Recently, a new organic geochemical paleothermometer based on the relative abundance of long chain alkyl 1,13- and 1,15-diols, the so-called long chain diol index (LDI), was proposed. Because of its novelty, the proxy has not been reported for sediments older than 43 ka. We therefore determined the LDI for 14 sediment samples from the early Pleistocene between 2.49 and 2.41 Ma, comprising Marine Isotope Stage (MIS) 98 to 95, and converted the values to sea surface temperature (SST) estimates to test whether the LDI could be applied or not to the early Quaternary. We show that the long chain diols can be preserved in marine sediments from the early Pleistocene, although at our study site this is limited to periods of increased biomarker accumulation (glacials). Although the results are based on a limited time interval and number of samples, the similarity between LDI-based SST and alkenone-based SST from the same samples suggests that the LDI proxy may have potential for studies covering the entire Quaternary.

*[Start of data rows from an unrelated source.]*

-- ==== Sys2Proof/Machine/Milden.lean ====
section
/-! DEFINITION. Milden and the life of the device: failed banks and soft errors (R15, R203), cut tree caches (R11), reset and
bring-up (R400), secure boot and updates (R402 to R404, R406), the SPDM responder (R405). -/

namespace Sys2Proof.Machine

def State.setMil (s : State) (m : Milden) : State := { s with mil := m }

-- The unified store (R15, R203).

def State.setCore (s : State) (core : Nat) (c : CoreSt) : State := { s with cores := Tab.put s.cores core c }

/-- BANK_FAILURE_MARK: banks 0 to 15 hold data, 16 and 17 the code. -/
def execBankFailureMark (core bank : Nat) (s : State) : Host.Outcome State Fault Refusal :=
  let c := s.coreSt core
  if decide (3072 ≤ core) || decide (18 ≤ bank) || c.failed.contains bank then .next s
  else .next (s.setCore core { c with failed := c.failed ++ [bank] })

/-- Corrected errors of a bank within 2^20 cc. -/
def CoreSt.recent (c : CoreSt) (bank clock : Nat) : Nat :=
  (c.errs.filter (fun e => e.1 == bank && decide (clock < e.2 + 2 ^ 20))).length

/-- An error that is detected and not corrected: the access that meets it raises POISON. -/
def State.storeError (s : State) (core : Nat) (p : StorePlace) : State :=
  match p with
  | .scratch off => { s with mem := { s.mem with poison := (scrMark (scrAddr core off) :: s.mem.poison).eraseDups } }
  | .line ln =>
    -- the core's own L1 share, or its share of the fused L1 (R204)
    let h := if (s.coreSt core).fused then fusedHolder (core / 96) else core
    match s.mem.line h ln with
    | some l =>
      if shareCore h ln = core then { s with mem := { s.mem with lines := Tab.put s.mem.lines (holderKey h ln) { l with bad := true } } }
      else s
    | none => s
  | .stack id i =>
    match s.crew id with
    | some c =>
      -- entries of spilled units are not in the store
      if s.coreOf c != core || decide (c.stack.length - c.ring.entries ≤ i) then s
      else s.setCrew id { c with stack := c.stack.modify i (fun e => { e with bad := true }) }
    | none => s
  | .link id i =>
    match s.crew id with
    | some c =>
      -- records of spilled units are not in the store
      let us := falling c.records
      if s.coreOf c != core || decide (us.length - c.ring.links ≤ i) then s
      else
        let hit : LinkRec → LinkRec := fun r => if some r.uid == us[i]? then { r with bad := true } else r
        s.setCrew id { c with
          s0 := { c.s0 with chain := c.s0.chain.map hit }, s1 := { c.s1 with chain := c.s1.chain.map hit }
          stack := c.stack.map (fun e => { e with chain := e.chain.map hit }) }
    | none => s
  | .register id reg =>
    match s.crew id with
    | some c =>
      if s.coreOf c != core || decide (1024 ≤ reg) then s
      else
        let f : Regs → Regs := fun r => { r with errs := (reg :: r.errs).eraseDups }
        s.setCrew id { c with com := f c.com, heat := c.heat.map (fun h => { h with wrk := f h.wrk }) }
    | none => s

/-- SOFT_ERROR: corrected and counted, or, while another bank is failed, left for the access that meets it. The sixteenth
corrected error of a bank within 2^20 cc marks it failed. -/
def execSoftError (core bank : Nat) (place : StorePlace) (s : State) : Host.Outcome State Fault Refusal :=
  let c := s.coreSt core
  let wrong := match place with
    | .scratch off => decide (bank < 16) && off / 4 % 16 != bank
    | _ => false
  if decide (3072 ≤ core) || decide (18 ≤ bank) || wrong || c.failed.head? == some bank then .next s
  else if c.failed.isEmpty then
    let c := { c with errs := (bank, s.clock) :: c.errs }
    .next (s.setCore core (if 16 ≤ c.recent bank s.clock then { c with failed := [bank] } else c))
  else .next (s.storeError core place)

-- Tree caches (R11).

/-- TREE_CACHE_CUT: one set of 2 ways in every cache, which then gives up the entries beyond them (`State.tidy`). Only while
no region is resident. -/
def execTreeCacheCut (s : State) : Host.Outcome State Fault Refusal :=
  if s.teams.any (fun kv => kv.2.st == .placed) then .next s
  else .next (s.setMil { s.mil with treeCut := true })

-- Images and keys (R403, R404, R406).

/-- The check of an image: its key is the fused one, its signature holds, its version is not below the minimum. -/
def Milden.imageOk (m : Milden) (image sig : List Byte) : Bool :=
  shake256 64 (Config.imageKey image) == m.keyDigest && ed448Verify (Config.imageKey image) image sig
    && decide (m.minVersion ≤ Config.imageVersion image)

/-- The image of the boot flash, when it passes. -/
def Milden.fromFlash (m : Milden) (which : Nat) : Option (List Byte) :=
  match Tab.find m.flash which with
  | some (i, g) => if m.imageOk i g then some i else none
  | none => none

/-- A measurement's content (Table 23-10). -/
def Milden.content (m : Milden) (index : Nat) : List Byte :=
  match index with
  | 1 => m.bootRom
  | 2 => Tab.get m.running 0 []
  | 3 => Tab.get m.running 1 []
  | 4 => Tab.get m.running 2 []
  | 5 => Config.fusedConfig m.minVersion Config.cmForm Config.stepping
  | _ => [BitVec.ofNat 8 m.debug]

/-- A measurement block: a SHA3-384 digest, and for block 6 the state itself. -/
def Milden.measure (m : Milden) (index : Nat) : List Byte :=
  if index = 6 then m.content 6 else sha3_384 (m.content index)

/-- What the alias key is derived from: the SHAKE256 digest of measurements 1 to 5. -/
def Milden.identity (m : Milden) : List Byte := shake256 64 ((List.range 5).flatMap (fun i => m.measure (i + 1)))

/-- A boot derives the alias key from what is then measured. -/
def Milden.boot (m : Milden) : Milden := { m with alias_ := Config.aliasSecret Config.deviceSecret m.identity }

/-- The alias certificate, signed with the DevID key. -/
def Milden.aliasCert (m : Milden) : List Byte :=
  let body := Config.aliasBody (ed448Public m.alias_)
  body ++ ed448Sign (Config.devIdKey Config.deviceSecret) body

/-- The chain of slot 0: Kilesque root CA, device CA, DevID, alias. -/
def Milden.chain (m : Milden) : List Byte := Config.certChain ++ m.aliasCert

/-- Images put to use, and the alias key that follows from them; none where one fails its check. -/
def State.loadImages (s : State) (which : List Nat) : Option State :=
  (which.foldl (fun o k => o.bind (fun s => (s.mil.fromFlash k).map (fun i =>
    s.setMil { s.mil with running := Tab.put s.mil.running k i }))) (some s)).map (fun s => s.setMil s.mil.boot)

/-- FIRMWARE_UPDATE: 0 Milden firmware, 1 I/O-die microcode, 2 C-die microcode. -/
def execFirmwareUpdate (which : Nat) (image : List Byte) (sig : List Byte) (s : State) : Host.Outcome State Fault Refusal :=
  let m := s.mil
  if !s.port.up || decide (3 ≤ which) then .next s
  else if m.imageOk image sig then
    .next (s.setMil { m with flash := Tab.put m.flash which (image, sig), mailFail := false })
  else .next (s.setMil { m with mailFail := true })

/-- SECURITY_VERSION_RAISE: signed with the fused key; the minimum never falls. -/
def execSecurityVersionRaise (version : Nat) (sig : List Byte) (s : State) : Host.Outcome State Fault Refusal :=
  let m := s.mil
  let key := Config.imageKey (Tab.get m.running 0 [])
  if decide (m.minVersion < version) && shake256 64 key == m.keyDigest
      && ed448Verify key (Config.raiseMessage version) sig then
    .next (s.setMil { m with minVersion := version })
  else .next s

def State.toPhase (s : State) (n : Nat) : State := s.setPort { s.port with phase := n, phaseAt := s.clock }

/-- Recovery: only the Milden mailbox answers. -/
def State.recover (s : State) : State := { s with port := { s.port with phase := 15, ready := false } }

/-- MILDEN_RESET: the firmware of the flash runs, with the alias key that follows from it; resident work goes on. -/
def execMildenReset (s : State) : Host.Outcome State Fault Refusal :=
  let s := s.setMil { s.mil with transcript := [], answers := [], mailFail := false }
  match s.loadImages [0] with
  | some s => .next s
  | none => .next s.recover

-- Reset and bring-up (R400).

/-- What a device reset keeps: the turns, time, the storage outside the package, the fused and flashed values. -/
def State.afterReset (s : State) : State :=
  let r := State.reset
  { r with
    turns := s.turns, clock := s.clock, freeCount := s.freeCount, uid := s.uid
    mem := { r.mem with ext := s.mem.ext, peer := s.mem.peer }
    pool := { r.pool with dev := s.pool.dev }
    port := { r.port with phaseAt := s.clock }
    mil := { r.mil with
      flash := s.mil.flash, bootRom := s.mil.bootRom, keyDigest := s.mil.keyDigest, minVersion := s.mil.minVersion
      debug := s.mil.debug } }

/-- Dirty bytes of coherent lines that the reset finds, and extents that are mapped, go back to their owners' storage. -/
def State.beforeReset (s : State) : State :=
  let xs := (s.pool.exts.filter (fun kv => kv.2.valid && decide (kv.2.st ≤ 2))).map Prod.snd
  xs.foldl (fun s x => (s.flushExtent x).hideExtent x) s

/-- DEVICE_RESET: the boot ROM checks the firmware and, when the check fails, the device enters recovery. -/
def execDeviceReset (s : State) : Host.Outcome State Fault Refusal :=
  let s := s.beforeReset.afterReset
  match s.loadImages [0] with
  | some s => .next s
  | none => .next s.recover

/-- Links of a phase, as `Port.failed` numbers them. -/
def phaseLinks (phase : Nat) : Nat → Bool := fun link =>
  match phase with
  | 2 => decide (link < 32)
  | 3 => link == 32
  | 4 => link == 33 || link == 34
  | 5 => decide (64 ≤ link) && decide (link < 136)
  | _ => false

/-- LINK_TRAINING_TIMEOUT: 100 ms after its phase began, a link that has not trained has failed. -/
def execLinkTrainingTimeout (link : Nat) (s : State) : Host.Outcome State Fault Refusal :=
  let done := (link == 32 && s.port.up) || (decide (64 ≤ link) && s.fab.ports.contains (link - 64))
  if !phaseLinks s.port.phase link || done || decide (s.clock < s.port.phaseAt + 140000000) || s.port.failed.contains link then .next s
  else
    let s := s.setPort { s.port with failed := s.port.failed ++ [link] }
    if 64 ≤ link then execPortFence (link - 64) s else .next s

/-- Bit `k` set for every link `base + k` that has not failed. -/
def State.trainedMask (s : State) (base : Nat) : BitVec 16 :=
  (List.range 16).foldl (fun m k => if s.port.failed.contains (base + k) then m else m ||| (1#16 <<< k)) 0

/-- PHASE_ADVANCE: the current phase of Table 23-7 ends; every link of it that has not failed has trained. -/
def execPhaseAdvance (s : State) : Host.Outcome State Fault Refusal :=
  match s.port.phase with
  | 0 =>
    match s.loadImages [0] with
    | some s => .next (s.toPhase 1)
    | none => .next s.recover
  | 1 =>
    match s.loadImages [1, 2] with
    | some s => .next (s.toPhase 2)
    | none => .next s.recover
  | 2 =>
    let hbm := s.trainedMask 0
    let s := s.setPort { s.port with hbmok := hbm, ddrok := if Config.cmForm then s.trainedMask 16 else 0 }
    .next (if hbm = BitVec.allOnes 16 then s.toPhase 3 else s)
  | 3 => .next (if s.port.up || s.port.failed.contains 32 then s.toPhase 4 else s)
  | 4 =>
    .next ((s.setPool { s.pool with trainedA := !s.port.failed.contains 33, trainedB := !s.port.failed.contains 34 }).toPhase 5)
  | 5 =>
    let f := s.fab
    let rest := (List.range 72).filter (fun p => !f.ports.contains p && !f.fenced.contains p)
    let s := s.setFab { f with fenced := f.fenced ++ rest }
    .next ((s.setPort { s.port with ready := true }).toPhase 6)
  | _ => .next s

-- SPDM (R402, R405).

/-- A request and its answer join the transcript; the mailbox answers while the host port is up, and not in recovery (R403). -/
def State.spdm (s : State) (code : Nat) (ops : List Byte) (a : List Byte → SpdmAnswer) : State :=
  if !s.barUp then s
  else
    let t := s.mil.transcript ++ Config.spdmBytes code ops
    s.setMil { s.mil with transcript := t, answers := a t :: s.mil.answers }

/-- A signature with the alias key over the SHA3-384 digest of the transcript. -/
def Milden.sign (m : Milden) (transcript : List Byte) : List Byte := ed448Sign m.alias_ (sha3_384 transcript)

def execGetVersion (s : State) : Host.Outcome State Fault Refusal :=
  .next ((s.setMil { s.mil with transcript := [] }).spdm 0x84 [] (fun _ => .version [0x12, 0x13]))

def execGetCapabilities (s : State) : Host.Outcome State Fault Refusal :=
  .next (s.spdm 0xE1 [] (fun _ => .capabilities true true true))

/-- A negotiation that offers neither algorithm is an invalid request. -/
def execNegotiateAlgorithms (eddsa sha3 : Bool) (s : State) : Host.Outcome State Fault Refusal :=
  .next (s.spdm 0xE3 [BitVec.ofNat 8 (eddsa.toNat + 2 * sha3.toNat)] (fun _ =>
    if eddsa || sha3 then .algorithms eddsa sha3 else .invalidRequest))

def execGetDigests (s : State) : Host.Outcome State Fault Refusal :=
  .next (s.spdm 0x81 [] (fun _ => .digests [sha3_384 s.mil.chain]))

/-- A part of the chain of slot 0, and how much of it is left. -/
def execGetCertificate (slot off len : Nat) (s : State) : Host.Outcome State Fault Refusal :=
  let c := s.mil.chain
  .next (s.spdm 0x82 (leOf 4 slot ++ leOf 4 off ++ leOf 4 len) (fun _ =>
    if slot != 0 || decide (c.length ≤ off) then .invalidRequest
    else .certificate ((c.drop off).take len) (c.length - (off + ((c.drop off).take len).length))))

def State.spdmNonce (s : State) : State × List Byte := ({ s with freeCount := s.freeCount + 1 }, Config.freeNonce s.freeCount)

def execChallenge (nonce : List Byte) (s : State) : Host.Outcome State Fault Refusal :=
  let (s, mine) := s.spdmNonce
  let d := sha3_384 s.mil.chain
  .next (s.spdm 0x83 nonce (fun t => .challengeAuth d mine (s.mil.sign (t ++ Config.spdmBytes 0x03 (d ++ mine)))))

/-- Index 0 asks for the number of blocks, 255 for all of them, 1 to 6 for one. -/
def execGetMeasurements (index : Nat) (nonce : List Byte) (s : State) : Host.Outcome State Fault Refusal :=
  let (s, mine) := s.spdmNonce
  let ix := if index = 255 then [1, 2, 3, 4, 5, 6] else if index = 0 then [] else [index]
  let bs := ix.map (fun i => (i, s.mil.measure i))
  .next (s.spdm 0xE0 (leOf 2 index ++ nonce) (fun t =>
    if decide (6 < index) && index != 255 then .invalidRequest
    else .measurements 6 bs mine (s.mil.sign (t ++ Config.spdmBytes 0x60 (bs.flatMap Prod.snd ++ mine)))))

/-- Every other request: ERROR with UnsupportedRequest. -/
def execUnsupportedRequest (code : Nat) (s : State) : Host.Outcome State Fault Refusal :=
  .next (s.spdm code [] (fun _ => .unsupportedRequest code))

end Sys2Proof.Machine
end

Sediment depth (m) is given in adjusted depth (amcd), for the correlation between composite depth (mcd) and adjusted depth (amcd) see Naafs et al. (2012) dataset: doi:10.1594/PANGAEA.757945.

Supplement to: Naafs, Bernhard David A; Hefter, Jens; Stein, Ruediger (2012): Application of the novel long chain diol index (LDI) palaeothermometer to the early Pleistocene (MIS 96). Organic Geochemistry, 49, 83-85

Identifier
DOI https://doi.org/10.1594/PANGAEA.780003
Related Identifier https://doi.org/10.1016/j.orggeochem.2012.05.011
Metadata Access https://ws.pangaea.de/oai/provider?verb=GetRecord&metadataPrefix=datacite4&identifier=oai:pangaea.de:doi:10.1594/PANGAEA.780003
Provenance
Creator Naafs, Bernhard David A ORCID logo; Hefter, Jens ORCID logo; Stein, Ruediger ORCID logo
Publisher PANGAEA
Publication Year 2012
Rights Creative Commons Attribution 3.0 Unported; https://creativecommons.org/licenses/by/3.0/
OpenAccess true
Representation
Resource Type Supplementary Dataset; Dataset
Format text/tab-separated-values
Size 60 data points
Discipline Earth System Research
Spatial Coverage (-32.957 LON, 41.000 LAT)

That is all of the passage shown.